Monthly Report for February 2007

 

 

Project No.: 260671/72

Funding Agency: Defense Logistics Agency - Defense Technical Information Center/NASA

Award No.: SP4700-05-P-0148

Project Title: Tools for Automatic Extraction of Metadata from DTIC Electronic Documents Collections - Phase II

Project Period: 09/19/05 3/31/06

 

Work Accomplishments during period

 

 

 

Classification:

 

Revisited the classification problem to identify that we do not get false positives from a larger test set. We ran all known non-form documents(about 500) through the integrated process with the four known classes and obtained only a few false positives for the 3 major classes. The fourth one which is a catchall template for the title did, as expected, collect a number of documents.

 

Metadata Extraction RDP:

 

The production staff performed a full scale test on 400 previously un-processed documents and reported a number of new requirements they would want us to address (standard formats for certain output fields such as date, title, contract number). They reported success in over 90% of cases but were dissatisfied with time saving because of these nonstandard outputs(we output what is in document which is not necessarily what gets into database). Also they reported a number of times process seems to hang see problem cases below.

 

Metadata Extraction general:

 

We have completed the collecting of statistics for the NASA collections. We have begun an adjusting of parameters to be able to reproduce the manual classification of the major NASA test collection classes

 

NASA Collection Characteristics

We have now completed the software configuration so that we can use different statistics and different collections as input and are preparing the final software package

 

 

Problem Areas and Corrective Actions

 

We have encountered a serious problems in the automated process of processing files for their first and last 5 pages which is then fed to Omnipage. Preliminary identification of the problem points to files that are password protected. We are in debugging phase and retesting. Because of the extensive nature of the classification and automation processes and unexpected problems we have decided to concentrate on the robustness of the final software package rather than on more enhancements and templates for DTIC.

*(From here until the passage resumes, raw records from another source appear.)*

/-- P3 row 3: a TICK of channel 3 answers BAD_CH and leaves an open channel as it was. -/
theorem test_error_response :
    (ran openState 0x2300000000000014#64).rspBuf = 0x2380000000000000#64 ∧
    (ran openState 0x2300000000000014#64).chan 0 = openChannel := by decide

/-! ## Assembler and patch conversion -/

/-- The lines of P2 rows 1 and 9 and V6's `SETP sm, 2`; c3 is no channel name. -/
theorem test_assemble :
    assembleLine "SETP sm, noq" = .ok [0x4040000100000000#64] ∧
    assembleLine "RDCAL c2, 18" = .ok [0x8612000000000000#64] ∧
    assembleLine "SETP sm, 2" = .ok [0x4040000200000000#64] ∧
    assembleLine "RDCH c3, status" = .error .badOperand := by decide

/-- P5: TICK3 expands to three TICKs with one time. -/
theorem test_assemble_tick3 :
    assembleLine "TICK3 6000, 983, 0, 100" =
      .ok [0x2000177000000064#64, 0x210003D700000064#64, 0x2200000000000064#64] := by decide

/-- R103: 0.3 becomes 300 and 0.4 s becomes 400 ms, the default patch of R24. -/
theorem test_patch : patchParam (3 / 10) = 300#16 ∧ patchParam (4 / 10) = 400#16 := by decide +kernel

/-! ## Witnesses: states and operands that meet the hypotheses of each obligation, one per clause -/

/-- A state that offers a response with two pulses standing. -/
def responding : State := ran openState 0x200015E0000003F2#64

/-- P1 row 2 on the ports: both pulses of channel 0 and no other, with the frequency and the duty, for one cycle. -/
theorem test_ports_after_tick :
    (List.finRange 3).map (freqSetPort responding) = [true, false, false] ∧
    (List.finRange 3).map (dutySetPort responding) = [true, false, false] ∧
    freqOutPort responding 0 = 0x007C0000#32 ∧ dutyOutPort responding 0 = 5853#16 ∧
    (List.finRange 3).map (dutySetPort (nextOf (step responding))) = [false, false, false] := by decide

/-- E1 row 3 on the ports: a closing TICK pulses `duty_set` alone and keeps the frequency. -/
theorem test_ports_after_closing_tick :
    freqSetPort (ran openState 0x2000000000000190#64) 0 = false ∧
    dutySetPort (ran openState 0x2000000000000190#64) 0 = true ∧
    freqOutPort (ran openState 0x2000000000000190#64) 0 = 0x007C0000#32 ∧
    dutyOutPort (ran openState 0x2000000000000190#64) 0 = 3932#16 := by decide

/-- The fixture with a word due at the next edge. -/
def due (w : CommandWord) : State := withAccepted fixture w

/-- A parameter set with distinct times: AT 100, DE 200, RE 300, ML 1000, SU 500. -/
def params : ParamSet :=
  { maxLevel := 1000#16, dutyCycle := 500#16, slideMode := .quantized, attack := 100#16, decay := 200#16,
    sustain := 500#16, release := 300#16 }

theorem test_witness_DecodeOfEncode : (Instr.setp .sm 1#16).WellFormed ∧ (Instr.rdcal 2 23).WellFormed := by decide

theorem test_witness_DecodableWordIsTheOneEncoding : decode 0x8612000000000000#64 = .ok (.rdcal 2 18) := by decide

theorem test_witness_OutOfRangeExactly :
    decode 0x070015E000000000#64 = .error .badCh ∧ decode 0x8418000000000000#64 = .error .badIdx ∧
    decode 0x8417000000000000#64 = .ok (.rdcal 0 23) := by decide

theorem test_witness_BridgeCarriesTheWord :
    wordOfBytes [1, 2, 3, 4, 5, 6, 7, 8] = some 0x0807060504030201#64 := by decide

theorem test_witness_StepRunsTheDecodedCommand :
    (due 0x4400000000000000#64).Completing ∧ decode (due 0x4400000000000000#64).command = .ok .apply :=
  ⟨⟨by decide, by decide, by decide, by decide⟩, by decide⟩

theorem test_witness_PlacedCommandRuns : (Instr.tick 2 983#16 0xFFFFFFFF#32).WellFormed := by decide

/-- One word per error. -/
theorem test_witness_ErroneousCommandHasNoEffect :
    ((due 0#64).Completing ∧ decode (due 0#64).command = .error .illegal) ∧
    ((due 0x2300000000000014#64).Completing ∧ decode (due 0x2300000000000014#64).command = .error .badCh) ∧
    ((due 0x8818000000000000#64).Completing ∧ decode (due 0x8818000000000000#64).command = .error .badIdx) :=
  ⟨⟨⟨by decide, by decide, by decide, by decide⟩, by decide⟩, ⟨⟨by decide, by decide, by decide, by decide⟩, by decide⟩,
    ⟨by decide, by decide, by decide, by decide⟩, by decide⟩

theorem test_witness_ResetEdgeResetsFromAnyState :
    ({ responding with inputs := [{ HostInputs.idle with rst := true }] } : State).pins.rst = true ∧
    responding.busy = true ∧ responding.events ≠ [] := by decide

/-- An edge that accepts, and edges that do not: no word offered, the block busy, reset. -/
theorem test_witness_AcceptanceSamplesTheWord :
    cmdReadyPort { fixture with inputs := offering 0#64 } = true ∧
    cmdReadyPort { fixture with inputs := [.idle] } = true ∧ HostInputs.idle.cmdValid = false ∧
    cmdReadyPort { responding with inputs := offering 0#64 } = false ∧
    cmdReadyPort { fixture with inputs := [{ HostInputs.idle with rst := true, cmdValid := true }] } = false := by decide

/-- The response held, and the response taken with the next cycle out of reset. -/
theorem test_witness_ResponseIsHeldUntilTaken :
    (responding.pins.rst = false ∧ responding.busy = true ∧ responding.rspValid = true ∧
      responding.pins.rspReady = false) ∧
    ({ responding with inputs := [{ HostInputs.idle with rspReady := true }] } : State).pins.rspReady = true ∧
    (nextOf (step { responding with inputs := [{ HostInputs.idle with rspReady := true }] })).pins.rst = false := by
  decide

theorem test_witness_UntakenResponseStallsTheBlock :
    responding.busy = true ∧ responding.rspValid = true ∧
    ∀ p ∈ [{ HostInputs.idle with cmdValid := true, cmdData := 0x4400000000000000#64 }],
      p.rst = false ∧ p.rspReady = false := by decide

theorem test_witness_IdleBlockHoldsItsState :
    closedState.busy = false ∧ ∀ p ∈ [HostInputs.idle, { HostInputs.idle with rspReady := true }],
      p.rst = false ∧ p.cmdValid = false := by decide

/-- A command of `LAT` 2 and one of `LAT` 1, the smallest. -/
theorem test_witness_AcceptedCommandCompletesAfterItsLatency :
    (∀ lat ∈ [[1], [0], []], ({ openState with inputs := offering 0x4400000000000000#64, latencies := lat } : State).busy
        = false ∧ openState.rspValid = false ∧
      ∀ q ∈ (offering 0x4400000000000000#64).tail.take (lat.headD 0 + 1), q.rst = false) := by decide

/-- The edge that leaves the pulses, and the edge that ends them. -/
theorem test_witness_OnlyTickPulsesAndForOneCycle :
    step (withAccepted openState 0x200015E0000003F2#64) = .next responding ∧ responding.events ≠ [] ∧
    step responding = .next (nextOf (step responding)) := ⟨rfl, by decide, rfl⟩

/-- R72's tie at 6000 between entries 2 and 3 of the ascending table: only the lower one is nearest. -/
theorem test_witness_NearestIndexIsTheLowestOfLeastDistance : IsNearest calFixture[0] 6000#16 2 := by
  unfold IsNearest
  decide

/-- The voltage of a repeated entry, 7000 at entries 3 and 4 of the second table. -/
theorem test_witness_NearestIndexMeetsARepeatedEntryFirst :
    nearestIndex calFixture[1] 7000#16 = 3 ∧ calFixture[1][4] = calFixture[1][3] ∧
    calFixture[1][4] = 7000#16 := by decide

/-- One operand for each clause: the first and the last entry; den = 0; r below 0; r above the range; r in range, on
both sides of the entry. -/
theorem test_witness_MapiInterpolatesTowardTheNeighbour :
    nearestIndex calFixture[0] 2000#16 = 0 ∧ nearestIndex calFixture[0] 46001#16 = 23 ∧
    (nearestIndex calFixture[1] 7500#16 = 3 ∧ segmentWidth calFixture[1] 3 4 = 0) ∧
    (nearestIndex calFixture[1] 31500#16 = 15 ∧ interpolate calFixture[1] noteFixture 31500#16 15 16 < 0) ∧
    (nearestIndex calFixture[1] 39600#16 = 20 ∧
      2 ^ 32 - 1 < interpolate calFixture[1] noteFixture 39600#16 20 19) ∧
    (nearestIndex calFixture[0] 2001#16 = 1 ∧ interpolate calFixture[0] noteFixture 2001#16 1 0 = 0x698169) ∧
    (nearestIndex calFixture[0] 46000#16 = 22 ∧ interpolate calFixture[0] noteFixture 46000#16 22 23 = 0x33F8000) := by
  decide

/-- The ends of the range of r, exactly 0 and exactly 2^32 - 1: the entry's own note at its voltage. -/
theorem test_witness_MapiInterpolates_range_ends :
    interpolate calFixture[0] (noteFixture.set 5 0#32) 11000#16 5 4 = 0 ∧
    interpolate calFixture[0] (noteFixture.set 5 0xFFFFFFFF#32) 11000#16 5 4 = 2 ^ 32 - 1 := by decide

theorem test_witness_MapiIsExactOnABreakpoint :
    calFixture[0][nearestIndex calFixture[0] 11000#16] = 11000#16 ∧
    (mapI calFixture[1] noteFixture 7500#16).flags.deg = true := by decide

/-- The interior entries 22 from above and 1 from below, at the midpoint and one above it. -/
theorem test_witness_MapiStaysWithinHalfASegment :
    (nearestIndex calFixture[0] 46000#16 = 22 ∧ neighbour calFixture[0] 46000#16 22 = 23 ∧
      calFixture[0][(22 : EntryIndex)].toNat < (46000#16 : Voltage).toNat ∧
      calFixture[0][(22 : EntryIndex)].toNat < calFixture[0][(23 : EntryIndex)].toNat) ∧
    (nearestIndex calFixture[0] 2001#16 = 1 ∧ neighbour calFixture[0] 2001#16 1 = 0 ∧
      (2001#16 : Voltage).toNat ≤ calFixture[0][(1 : EntryIndex)].toNat ∧
      calFixture[0][(0 : EntryIndex)].toNat < calFixture[0][(1 : EntryIndex)].toNat) := by decide
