/-- The operands read are the used fields of the word, and the unused ones are 0, as in the encoding. -/
theorem encode_of_decodeOperands {o : Opcode} {w : CommandWord} {i : Instr} (hop : opcodeBits o = opField w)
    (hunused : ¬HasNonzeroUnusedField o w) (h : decodeOperands o w = .ok i) : i.WellFormed ∧ encode i = w := by
  obtain ⟨hch, hsel, hidx, hv, ht⟩ := fields_of_not_hasNonzeroUnusedField hunused
  cases o with
  | mapq | mapi =>
    obtain ⟨c, hc, rfl⟩ := exists_of_map_eq_ok h
    exact ⟨rfl, (packCommand_eq_iff ..).2
      ⟨hop, (channelOperand_eq_ok_iff w c).1 hc, (hsel rfl).symm, (hidx rfl).symm, rfl, (ht rfl).symm⟩⟩
  | envq =>
    obtain ⟨c, hc, rfl⟩ := exists_of_map_eq_ok h
    exact ⟨rfl, (packCommand_eq_iff ..).2
      ⟨hop, (channelOperand_eq_ok_iff w c).1 hc, (hsel rfl).symm, (hidx rfl).symm, (hv rfl).symm, rfl⟩⟩
  | tick =>
    obtain ⟨c, hc, rfl⟩ := exists_of_map_eq_ok h
    exact ⟨rfl, (packCommand_eq_iff ..).2
      ⟨hop, (channelOperand_eq_ok_iff w c).1 hc, (hsel rfl).symm, (hidx rfl).symm, rfl, rfl⟩⟩
  | setp =>
    obtain ⟨f, hf, rfl, hwf⟩ := setpOperands_eq_ok h
    exact ⟨hwf, (packCommand_eq_iff ..).2
      ⟨hop, (hch rfl).symm, (fieldOperand_eq_ok_iff w f).1 hf, (hidx rfl).symm, rfl, (ht rfl).symm⟩⟩
  | apply =>
    cases h
    exact ⟨rfl, (packCommand_eq_iff ..).2
      ⟨hop, (hch rfl).symm, (hsel rfl).symm, (hidx rfl).symm, (hv rfl).symm, (ht rfl).symm⟩⟩
  | rdps | rdpa =>
    obtain ⟨f, hf, rfl⟩ := exists_of_map_eq_ok h
    exact ⟨rfl, (packCommand_eq_iff ..).2
      ⟨hop, (hch rfl).symm, (fieldOperand_eq_ok_iff w f).1 hf, (hidx rfl).symm, (hv rfl).symm, (ht rfl).symm⟩⟩
  | rdch =>
    obtain ⟨c, view, hc, hview, rfl⟩ := rdchOperands_eq_ok h
    exact ⟨rfl, (packCommand_eq_iff ..).2
      ⟨hop, (channelOperand_eq_ok_iff w c).1 hc, (viewOperand_eq_ok_iff w view).1 hview, (hidx rfl).symm, (hv rfl).symm,
        (ht rfl).symm⟩⟩
  | rdcal =>
    obtain ⟨c, e, hc, he, rfl⟩ := rdcalOperands_eq_ok h
    exact ⟨rfl, (packCommand_eq_iff ..).2
      ⟨hop, (channelOperand_eq_ok_iff w c).1 hc, (hsel rfl).symm, (entryOperand_eq_ok_iff w e).1 he, (hv rfl).symm,
        (ht rfl).symm⟩⟩
  | rdnote =>
    obtain ⟨e, he, rfl⟩ := exists_of_map_eq_ok h
    exact ⟨rfl, (packCommand_eq_iff ..).2
      ⟨hop, (hch rfl).symm, (hsel rfl).symm, (entryOperand_eq_ok_iff w e).1 he, (hv rfl).symm, (ht rfl).symm⟩⟩

/-- A word that decodes has passed the opcode, the zero mask and the operand checks of R67. -/
theorem exists_opcode_of_decode {w : CommandWord} {i : Instr} (h : decode w = .ok i) :
    ∃ o, opcodeBits o = opField w ∧ ¬HasNonzeroUnusedField o w ∧ decodeOperands o w = .ok i := by
  cases hop : opcodeOfBits (opField w) with
  | none => simp [decode_of_reserved hop] at h
  | some o =>
    simp only [decode, hop] at h
    split at h
    · next hzero => exact ⟨o, opcodeBits_of_eq_some hop, (and_zeroMask_eq_zero_iff o w).1 hzero, h⟩
    · cases h

/-- Settles O2: what passed the checks of R67 is the encoding, field by field. -/
theorem decodableWordIsTheOneEncoding : Obligations.DecodableWordIsTheOneEncoding := by
  intro w i h
  obtain ⟨o, hop, hunused, hoperands⟩ := exists_opcode_of_decode h
  exact encode_of_decodeOperands hop hunused hoperands

/-! ## The words of the spec -/

/-- Settles O3: a decoder is a computable function, run here on each word of the list. -/
theorem specWordsDecode : Obligations.SpecWordsDecode := by
  unfold Obligations.SpecWordsDecode
  decide

end Sys2Proof.Proofs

We also have recommended that DTIC set up a separate testbed that can be used to test the final software in a DTIC environment before it goes into production.

 

Deviations in Cost/Schedule

 

Due to the problems encountered we propose to have the software delivered at the official end date of the grant 4/30 including all reports. However we propose to forego more templates and engine enhancements beyond the current number (on the order of dozens rather than a hundred). Also we want to push the tutorial into the next phase of the contract

 

Papers and Reports

 

We have prepared a presentation to be given at the upcoming user conference and also provide input into a presentation of Gopi to senior management

 

Work to be Accomplished Next Period

1) Continue testing of the integrated system

2) Tune the post-hoc validation approach to recognize correctly 4 DTIC categories and 2 NASA categories

3) Write reports